Around 20% of global oil supply is currently being disrupted through the Strait of Hormuz. Prices are rising, shipping activity has dropped, and supply chains are tightening across multiple regions. While this is being framed as a supply issue, it is exposing something deeper: an execution gap.
Most energy companies are not unprepared on paper. Contingency plans, alternative sourcing strategies, and risk frameworks are in place. The challenge is not the absence of strategy, but the ability to act on it under pressure. When disruption hits at this scale, cargo routes change, contracts are renegotiated, projects are reforecast, and commercial decisions must be made quickly, often with incomplete information. This is not a planning exercise. It is execution in real time.
A clear divide is starting to emerge across the market. Some organisations are adapting quickly, securing supply, adjusting strategy, and maintaining momentum across projects. Others are slowing down, with delayed decisions, stretched teams, and missed opportunities. The difference is not strategy alone. It is capability.

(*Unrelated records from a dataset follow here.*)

/-- Owned words of a line given up by the L1 and sent back to the home (R222); clean words carry no data. -/
def writebackLine (s : State) (c dom l : Nat) (ws : BitVec 16) : State :=
  let e := s.l1 c l
  let ws := ws &&& e.om
  if ws = 0 then s
  else post (s.putL1 c l (e.giveUp ws))
    { r := { kind := .writeback, core := c, dom := dom, line := l, words := ws, wm := wholeMask (ws &&& e.dm),
             wd := e.data, po := e.po &&& ws &&& e.dm } }

/-- A line evicted from an L1: untracked dirty words pushed, owned words returned, clean copies dropped (Table 7-7). -/
def evictLine (s : State) (c g dom l : Nat) : State :=
  let s := writebackLine (pushLine s c g dom l 0xFFFF true) c dom l 0xFFFF
  s.putL1 c l {}

/-- Room made in the L1 set of line `l` (R218: ten ways; which line goes is not specified). DESIGN CHOICE: notes/assumptions/32.
The set is the line number mod 512. DESIGN CHOICE: notes/assumptions/147. -/
def makeRoom (s : State) (c g dom l : Nat) : State :=
  let set_ := (s.l1Lines c).filter (fun p => decide (p.1 % 512 = l % 512))
  if set_.any (fun p => decide (p.1 = l)) || decide (set_.length < 10) then s
  else match set_[Config.l1Victim s.ticks % set_.length]? with
    | none => s
    | some p => evictLine s c g dom p.1

/-! ### Release and acquire (R217, R248, R518) -/

/-- A store request: one that carries bytes to write. -/
def ReqX.isStore (q : ReqX) : Bool :=
  match q.r.kind with
  | .wrThr => true
  | .wrWis => true
  | .rdOwn => decide (q.r.wm ≠ 0)
  | .rdThr => decide (q.r.wm ≠ 0)
  | .rdSis => decide (q.r.wm ≠ 0)
  | .atomic => true
  | .barrier => true
  | _ => false

/-- A reply to a request that writes. -/
def Reply.isStore (p : Reply) : Bool := decide (p.r.wm ≠ 0) || decide (p.r.kind = .atomic) || decide (p.r.kind = .barrier)

/-- Some store of the gang, older than request `k`, is not yet applied and acknowledged (R248). -/
def storesPending (s : State) (k g : Nat) : Bool :=
  s.coh.reqs.any (fun q => decide (q.r.id < k) && decide (q.r.gang = g) && q.isStore &&
      (!q.applied || decide (q.r.kind = .wrWis))) ||
    s.coh.replies.any (fun p => decide (p.r.id < k) && decide (p.r.gang = g) && decide (p.kind ≠ .done) && p.isStore)

/-- Some store older than request `k`, of the gang or of another gang of its core, whose narrow release the gang may have
joined (R238), or some push of its core, is not yet complete (R217). -/
def storesIncomplete (s : State) (k g c : Nat) : Bool :=
  s.coh.reqs.any (fun q => (decide (q.r.id < k) && (decide (q.r.gang = g) || decide (q.r.core = c)) && q.isStore) ||
      (decide (q.r.core = c) && decide (q.r.kind = .push))) ||
    s.coh.replies.any (fun p => (decide (p.r.id < k) && (decide (p.r.gang = g) || decide (p.r.core = c)) && p.isStore) ||
      (decide (p.r.core = c) && decide (p.r.kind = .push)))

/-- An access of the slices `m` of gang `g`, older than request `k`, has not returned yet (R248). A BKNEXT makes none. -/
def readsPending (s : State) (k g : Nat) (m : BitVec 8) : Bool :=
  s.work.outs.any (fun p => decide (p.1 < k) && decide (p.2.gang = g) && decide (p.2.grp &&& m ≠ 0) && decide (p.2.kind ≠ .graphics))

/-- A load or an atomic of a gang, older than request `k`, or a store of it or of its core, is not complete yet: an engine
thread forked after them signals its completion after theirs, since whoever joins it comes after them too (R238, R249, R250). -/
def forkPending (s : State) (k g c : Nat) : Bool :=
  storesIncomplete s k g c || s.work.outs.any (fun p => decide (p.1 < k) && decide (p.2.gang = g) &&
    (decide (p.2.kind = .load) || decide (p.2.kind = .loadU) || decide (p.2.kind = .atomic)))

/-- Lines of the core's L1 that hold untracked dirty words. -/
def looseLines (s : State) (c : Nat) : List Nat :=
  ((s.l1Lines c).filter (fun p => decide (p.2.looseWords ≠ 0))).map (fun p => p.1)

/-- Every untracked dirty word of the core's L1 pushed, but for those whose home is fenced (R503). -/
def pushAll (s : State) (c g dom : Nat) : State :=
  (looseLines s c).foldl (fun s l => if fenced s l then s else pushLine s c g dom l 0xFFFF) s

/-- What a release comes to: performed, to be waited for in the state given, or met by a fenced die. -/
inductive Rel where
  | ok
  | wait (s : State)
  | bad (die : Nat)

/-- The release side of a word for gang `g` on core `c` (R217, R248, R518). -/
def release (s : State) (g c dom : Nat) (m : BitVec 8) (wide : Bool) : Rel :=
  if readsPending s s.mark g m || storesPending s s.mark g then .wait s
  else if !wide then .ok
  else match (looseLines s c).find? (fun l => fenced s l) with
    | some l => .bad (lineDie l)
    | none =>
      if !(looseLines s c).isEmpty then .wait (pushAll s c g dom)
      else if storesIncomplete s s.mark g c then .wait s else .ok

/-- Fills for untracked copies of core `c` that are on their way, or of which an owner has sent a word already, satisfy
the access that caused them and are then dropped. DEDUCED: notes/assumptions/37. -/
def dropFillsOf (s : State) (c : Nat) (sel : Req → Bool) : State :=
  let mine := fun (r : Req) => decide (r.core = c) && decide (r.kind = .rdSis) && sel r
  { s with coh.replies := s.coh.replies.map (fun p => if mine p.r then { p with dropFill := true } else p),
           coh.reqs := s.coh.reqs.map (fun q => if mine q.r && q.begun then { q with noFill := true } else q) }
def dropFills (s : State) (c : Nat) : State := dropFillsOf s c (fun _ => true)

/-- A wide acquire on core `c`: every V sector becomes I (Table 7-7). -/
def acquireWide (s : State) (c : Nat) : State := dropFills (s.mapL1 c (fun _ e => e.dropV)) c
def acquire (s : State) (c : Nat) (wide : Bool) : State := if wide then acquireWide s c else s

In stable conditions, gaps in capability can be absorbed or worked around. In volatile conditions, they are exposed immediately. Effective response requires individuals who can operate across commercial, technical, and operational challenges, make decisions without perfect data, and keep stakeholders aligned while conditions continue to shift. Without that, even strong strategies begin to stall.
The cost of this gap is immediate. Missed decisions lead to missed supply opportunities. Delays increase exposure to rising prices. Poor coordination slows projects and impacts delivery timelines. Each of these factors feeds directly into cost, turning small inefficiencies into significant financial impact.
The disruption in the Strait of Hormuz will eventually stabilise, but this level of volatility is becoming a recurring feature of the energy market. Geopolitical risk, infrastructure fragility, and shifting demand patterns are creating an environment where the ability to respond quickly is just as important as long term planning.
This is not just a supply crisis. It is a reminder that having a strategy is only part of the equation. The organisations that perform best in moments like this are the ones with the capability already in place to execute when it matters most.